21 Ağustos 2017 Pazartesi

ulan tanrım

 ulan tanrım dünyaya gelişimde rol oynayan her şeyin tek tek amına koymak gibi olmasın ama, sing şa la la la la!

 ulan tanrım bu cigarayı ne güzel yetiştirmişler , sing şa la la la la!

 ulan tanrım çernobil yüzünden mi güzel bu hatun? radyasyonlu çay sağlıklıdır, sing şa la la la la!
ulan tanrım çalınmadık sadece kapım kaldı, onu da o çalmaz zaten, sing şa la la la la!

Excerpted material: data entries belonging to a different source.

-- ==== Sys2Proof/Tests/Slice0.lean ====
section
/-! SUPPORT. The model's own tests: well-formedness, decoding, one vector or two of spec/95_test_vectors.md
for each instruction, crunch, addresses, host calls; and, for every obligation with hypotheses, a witness
that they can be met. Expected values come from spec/, and each theorem names its source. -/

namespace Sys2Proof.Tests

open Sys2Proof.Machine Sys2Proof.Claims

/-! ### Helpers -/

/-- The reference values of R8, for the operations that take the parameters; LIT1, LIT3, LIT4, which have
none, are 0 here. -/
def refParams : Config.Params :=
  { lit1 := 0, lit3 := 0, lit4 := 0, eramExtra := 0, crunchT := ![8, 7, 6, 5, 4], skipExtra := 0
    setCond := fun x => x.slt 0 }

/-- Core 0 at reset. -/
def k0 : CoreState := State.reset.core0

/-- The reset state with core 0 replaced. -/
def on (k : CoreState) : State := { State.reset with core0 := k }

/-- `k` with A = `v`; with B = `v`. -/
def setA (v : Word) (k : CoreState) : CoreState := { k with a := { k.a with rawFull := v } }
def setB (v : Word) (k : CoreState) : CoreState := { k with b := { k.b with rawFull := v } }

/-- `k` with pipe(A) = `v`; with pipe(B) = `v`. -/
def pipeA (v : Word) (k : CoreState) : CoreState := { k with a := { k.a with hist := #v[v, 0, 0] } }
def pipeB (v : Word) (k : CoreState) : CoreState := { k with b := { k.b with hist := #v[v, 0, 0] } }

/-- The next state of an outcome. -/
def out (o : Host.Outcome State Fault Refusal) : State :=
  match o with
  | .next t => t
  | .fault f => nomatch f
  | .refused _ => State.reset

/-- The cycle of the word `w`, placed at pc of the core that `s` names. -/
def runWord (w : Word) (s : State) : State :=
  out (stepCycle referenceEncoding s.active (placeAtPc s.active w s))

/-! ### Well-formedness -/

/-- opf 4 has a category (R75), so no word is `unsupportedOp` with opf 4; opf 12, 16 and 31 have none. -/
theorem test_wellformed_rejects_mapped_opf :
    (Instr.unsupportedOp 0 4 0 0 0).wellFormed = false
    ∧ (Instr.unsupportedOp 0 13 0 0 0).wellFormed = false
    ∧ (Instr.unsupportedOp 0 15 0 0 0).wellFormed = false
    ∧ (Instr.unsupportedOp 0 12 0 0 0).wellFormed = true
    ∧ (Instr.unsupportedOp 0 16 0 0 0).wellFormed = true
    ∧ (Instr.unsupportedOp 0 31 0 0 0).wellFormed = true := by decide

/-- A layout whose fields overlap, or leave the word, is none that R8 admits. -/
theorem test_layout_must_be_disjoint :
    ¬ ({ fieldLayout with memLo := 7 } : Config.FieldLayout).Valid
    ∧ ¬ ({ fieldLayout with eramCtrlLo := 28 } : Config.FieldLayout).Valid := by decide

/-! ### Decoding: a word of every constructor, its fields written out by R64
(eramCtrl, reserved, opf, shiftSel, mem, coef) -/

theorem test_decode_mac_family :
    decode (0b01111#5 ++ 0b0000#4 ++ 0b00000#5 ++ 0b01#2 ++ 0b01100011#8 ++ 0b11110010#8)
      = .ok (.nop 15 1 0x63 0xF2)
    ∧ decode (0b00100#5 ++ 0b0000#4 ++ 0b00001#5 ++ 0b00#2 ++ 0b01111101#8 ++ 0b10000100#8)
      = .ok (.lda 4 0 0x7D 0x84)
    ∧ decode (0b01110#5 ++ 0b0000#4 ++ 0b00010#5 ++ 0b01#2 ++ 0b10111100#8 ++ 0b11110000#8)
      = .ok (.ldb 14 1 0xBC 0xF0)
    ∧ decode (0b11110#5 ++ 0b0000#4 ++ 0b00011#5 ++ 0b11#2 ++ 0b10101000#8 ++ 0b01001101#8)
      = .ok (.mulc 30 3 0xA8 0x4D)
    ∧ decode (0b01110#5 ++ 0b0000#4 ++ 0b00100#5 ++ 0b01#2 ++ 0b10001010#8 ++ 0b11000111#8)
      = .ok (.aca 14 1 0x8A 0xC7)
    ∧ decode (0b00000#5 ++ 0b0000#4 ++ 0b00101#5 ++ 0b00#2 ++ 0b00101101#8 ++ 0b00010101#8)
      = .ok (.acb 0 0 0x2D 0x15)
    ∧ decode (0b10011#5 ++ 0b0000#4 ++ 0b00110#5 ++ 0b00#2 ++ 0b01001001#8 ++ 0b11110010#8)
      = .ok (.acga 19 0 0x49 0xF2)
    ∧ decode (0b11000#5 ++ 0b0000#4 ++ 0b00111#5 ++ 0b11#2 ++ 0b01101010#8 ++ 0b11100011#8)
      = .ok (.acgb 24 3 0x6A 0xE3)
    ∧ decode (0b01000#5 ++ 0b0000#4 ++ 0b01110#5 ++ 0b10#2 ++ 0b00000000#8 ++ 0b00010010#8)
      = .ok (.erda 8 2 0x00 0x12)
    ∧ decode (0b01000#5 ++ 0b0000#4 ++ 0b01111#5 ++ 0b11#2 ++ 0b00000000#8 ++ 0b10000100#8)
      = .ok (.erdb 8 3 0x00 0x84) := by decide

theorem test_decode_store_family :
    decode (0b11011#5 ++ 0b0000#4 ++ 0b01000#5 ++ 0b10#2 ++ 0b01110000#8 ++ 0b11000101#8)
      = .ok (.stia 27 2 0x70 0xC5)
    ∧ decode (0b10110#5 ++ 0b0000#4 ++ 0b01001#5 ++ 0b11#2 ++ 0b10011010#8 ++ 0b01110110#8)
      = .ok (.stib 22 3 0x9A 0x76)
    ∧ decode (0b10101#5 ++ 0b0000#4 ++ 0b01010#5 ++ 0b00#2 ++ 0b01001100#8 ++ 0b01010011#8)
      = .ok (.stga 21 0 0x4C 0x53)
    ∧ decode (0b10100#5 ++ 0b0000#4 ++ 0b01011#5 ++ 0b00#2 ++ 0b10111011#8 ++ 0b01101100#8)
      = .ok (.stgb 20 0 0xBB 0x6C) := by decide

theorem test_decode_control_family :
    decode (0b10001#5 ++ 0b0000#4 ++ 0b01101#5 ++ 0b10#2 ++ 0b11000000#8 ++ 0b00111111#8)
      = .ok (.ctrlNop 17 2 0x3F)
    ∧ decode (0b00100#5 ++ 0b0000#4 ++ 0b01101#5 ++ 0b11#2 ++ 0b11000001#8 ++ 0b11110111#8)
      = .ok (.ctrlInv 4 3 0xF7)
    ∧ decode (0b00101#5 ++ 0b0000#4 ++ 0b01101#5 ++ 0b10#2 ++ 0b11000010#8 ++ 0b00100010#8)
      = .ok (.ctrlIntp 5 2 0x22)
    ∧ decode (0b11010#5 ++ 0b0000#4 ++ 0b01101#5 ++ 0b01#2 ++ 0b11000011#8 ++ 0b00001010#8)
      = .ok (.ctrlIntpn 26 1 0x0A)
    ∧ decode (0b10010#5 ++ 0b0000#4 ++ 0b01101#5 ++ 0b11#2 ++ 0b11000100#8 ++ 0b11010100#8)
      = .ok (.ctrlCarry 18 3 0xD4)
    ∧ decode (0b00111#5 ++ 0b0000#4 ++ 0b01101#5 ++ 0b00#2 ++ 0b11000101#8 ++ 0b00010111#8)
      = .ok (.ctrlSeti 7 0 0x17)
    ∧ decode (0b11000#5 ++ 0b0000#4 ++ 0b01101#5 ++ 0b10#2 ++ 0b11000110#8 ++ 0b10001110#8)
      = .ok (.ctrlCond 24 2 0x8E)
    ∧ decode (0b01111#5 ++ 0b0000#4 ++ 0b01101#5 ++ 0b00#2 ++ 0b11000111#8 ++ 0b10011110#8)
      = .ok (.ctrlRect 15 0 0x9E)
    ∧ decode (0b00000#5 ++ 0b0000#4 ++ 0b01101#5 ++ 0b00#2 ++ 0b11001000#8 ++ 0b00110111#8)
      = .ok (.ctrlJmp 0 0 0x37)
    ∧ decode (0b00010#5 ++ 0b0000#4 ++ 0b01101#5 ++ 0b01#2 ++ 0b11001001#8 ++ 0b11010000#8)
      = .ok (.ctrlJmpc 2 1 0xD0)
    ∧ decode (0b10010#5 ++ 0b0000#4 ++ 0b01101#5 ++ 0b10#2 ++ 0b11001010#8 ++ 0b01001111#8)
      = .ok (.ctrlHost 18 2 0x4F)
    ∧ decode (0b00010#5 ++ 0b0000#4 ++ 0b01101#5 ++ 0b10#2 ++ 0b11001011#8 ++ 0b10100000#8)
      = .ok (.ctrlWl 2 2 0xA0)
    ∧ decode (0b10111#5 ++ 0b0000#4 ++ 0b01101#5 ++ 0b01#2 ++ 0b11001100#8 ++ 0b11000001#8)
      = .ok (.ctrlVo 23 1 0xC1)
    ∧ decode (0b11000#5 ++ 0b0000#4 ++ 0b01101#5 ++ 0b11#2 ++ 0b11001101#8 ++ 0b11000101#8)
      = .ok (.ctrlCw 24 3 0xC5)
    ∧ decode (0b00110#5 ++ 0b0000#4 ++ 0b01101#5 ++ 0b10#2 ++ 0b11001110#8 ++ 0b11011100#8)
      = .ok (.ctrlCr 6 2 0xDC)
    ∧ decode (0b01111#5 ++ 0b0000#4 ++ 0b01101#5 ++ 0b10#2 ++ 0b11001111#8 ++ 0b11011111#8)
      = .ok (.ctrlMix 15 2 0xDF) := by decide

theorem test_decode_unsupported_op :
    decode (0b00001#5 ++ 0b0000#4 ++ 0b01100#5 ++ 0b10#2 ++ 0x12#8 ++ 0x34#8)
      = .ok (.unsupportedOp 1 12 2 0x12 0x34)
    ∧ decode (0b00001#5 ++ 0b0000#4 ++ 0b11111#5 ++ 0b10#2 ++ 0x12#8 ++ 0x34#8)
      = .ok (.unsupportedOp 1 31 2 0x12 0x34) := by decide

/-- 95_test_vectors.md 2.1, the rows the decoder rejects. -/
theorem test_decode_rejects_by_name :
    decode 0x00800000#32 = .error .reservedBits ∧ decode 0x07FC0000#32 = .error .reservedBits
    ∧ decode 0x00B4C800#32 = .error .reservedBits
    ∧ decode 0x0034BF00#32 = .error .mem ∧ decode 0x0034D000#32 = .error .mem := by decide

 ulan tanrım beni vursunlar da uyuyayım, sing şa la la la la! 

 ulan tanrım aklımdan çıkmış onun aklının ulu uğultuları, sing şa la la la la!

 ulan tanrım leş gibi sarımsak kokuyorsunuz, sing şa la la la la!

 ulan tanrım ateş zıvanaya dayandı, günler çok uzun, sing şa la la la la!

 ulan tanrım Ahmet Kaya'dan büyük müsün? sing şa la la la la!

 ulan tanrım bitmek bilmeyen bir delirme süreci bu, ki habil ile kabil'den bu yana sürüyor, sing şa la la la la!

 ulan tanrım hapishane buz gibi soğuk, ki neresi değil ki? sing şa la la la la!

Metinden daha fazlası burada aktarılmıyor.